## Task objective
Return only the lines running from the top of the entries to the line with "state after reset.", inclusive, exactly as written.

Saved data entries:

-- ==== Sys2Proof/Machine/State.lean ====
section
/-! DEFINITION. The state of the ITF48 as plain data, its faults and refusals, and the state after reset.
Each field's docstring gives, in brackets, the rule that names it, the file of spec/, its width, and where its reset value
comes from: `spec` when the manual states it, `DC <n>` when log entry n chose it, `model` for a field of the model's own. -/

namespace Sys2Proof.Machine
open Sys2Proof

/-- Why a step stops with a fault: no command of this block does, since the spec gives each of them an effect. -/
inductive Fault where
deriving DecidableEq, Repr

/-- Why the machine gives a command no meaning. -/
inductive Refusal where
  /-- Raised by exec for a command of the table that has no meaning yet. Safe. -/
  | notModelled (mnemonic : String)
deriving DecidableEq, Repr

/-- The power states of Table 3-6. -/
inductive Power where
  | off
  | startup
  | neap
  | slack
  | flood
  | stranded
  | breach
deriving DecidableEq, Repr

/-- How far a start-up has come (Table 3-5). -/
inductive Phase where
  | none
  | supplied
  | rails
  | rom
  | firmware
  | ready
deriving DecidableEq, Repr

/-- The lifecycle states, coded as Table 6-2 (R331). -/
inductive Lifecycle where
  | blank
  | factory
  | provisioned
  | field
  | service
  | decommissioned
deriving DecidableEq, Repr

/-- The pair roles of Table 6-2 (R436). -/
inductive Role where
  | single
  | headland
  | lee
deriving DecidableEq, Repr

/-- The 32.768 kHz crystal as R76 sees it. -/
inductive Xtal32 where
  | off
  | qualifying
  | qualified
  | absent
  | failed
deriving DecidableEq, Repr

/-- An event record (Table 6-11). -/
structure EvRec where
  source : Nat := 0
  cls : Nat := 0
  clear : Bool := false
  tag : Option Nat := none
  seq : Nat := 0
  time : Nat := 0
  code : Nat := 0
  refSource : Nat := 0
  refSeq : Nat := 0
  params : Bytes := []
deriving DecidableEq, Repr

/-- A frame on its way to the host, before protection (Table 5-5). -/
structure OutFrame where
  ftype : Nat := 2
  lane : Nat := 0
  flags : Nat := 0
  tag : Nat := 0
  ifv : Nat := 0
  opcode : Nat := 0
  payload : Bytes := []
  seq : Nat := 0
  /-- [R106; 05_host_mailbox; 1 bit; model] the command's tag retires once this frame has been sent -/
  fin : Bool := false
  /-- [R110; 05_host_mailbox; 32 bits; model] the SEQ of the command that this response answers -/
  answers : Option Nat := none
deriving DecidableEq, Repr

/-- An accepted command that waits on its lane (R104). -/
structure QCmd where
  tag : Nat := 0
  opcode : Nat := 0
  payload : Bytes := []
  seq : Nat := 0
deriving DecidableEq, Repr

/-- An open secure channel: key and salt (R118). -/
structure Chan where
  kGcm : Bytes := []
  salt : Bytes := []
deriving DecidableEq, Repr

/-- A pending secure channel open (R118). -/
structure PendingOpen where
  chan : Chan := {}
  hostProof : Bytes := []
  at_ : Nat := 0
  /-- [R118; 05_host_mailbox.md; 1 bit; model] the host proof matched; the new key takes over once that response is sent -/
  confirmed : Bool := false
deriving DecidableEq, Repr

/-- A secure channel open that waits for N_d (R118, R367). -/
structure WaitOpen where
  ref : CmdRef := {}
  nH : Bytes := []
  since : Nat := 0
deriving DecidableEq, Repr

/-- An ISO-TP message under reception (R96). -/
structure IsoRx where
  len : Nat := 0
  got : Bytes := []
  nextSn : Nat := 1
  waits : Nat := 0
  cts : Bool := true
  /-- when the last flow control was sent or the last frame arrived, from which 50 ms and N_Cr count -/
  at_ : Nat := 0
deriving DecidableEq, Repr

/-- An ISO-TP message being sent (R97): the bytes after its first frame, the mailbox frame, the next serial number, the frames the
host's last flow control still admits (`none` while one is awaited), its STmin in us, and when the last frame went. -/
structure IsoTx where
  rest : Bytes := []
  frame : OutFrame := {}
  sn : Nat := 1
  left : Option Nat := none
  stUs : Nat := 0
  at_ : Nat := 0
deriving DecidableEq, Repr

## Solution to this exercise
-- ==== Sys2Proof/Machine/State.lean ====
section
/-! DEFINITION. The state of the ITF48 as plain data, its faults and refusals, and the state after reset.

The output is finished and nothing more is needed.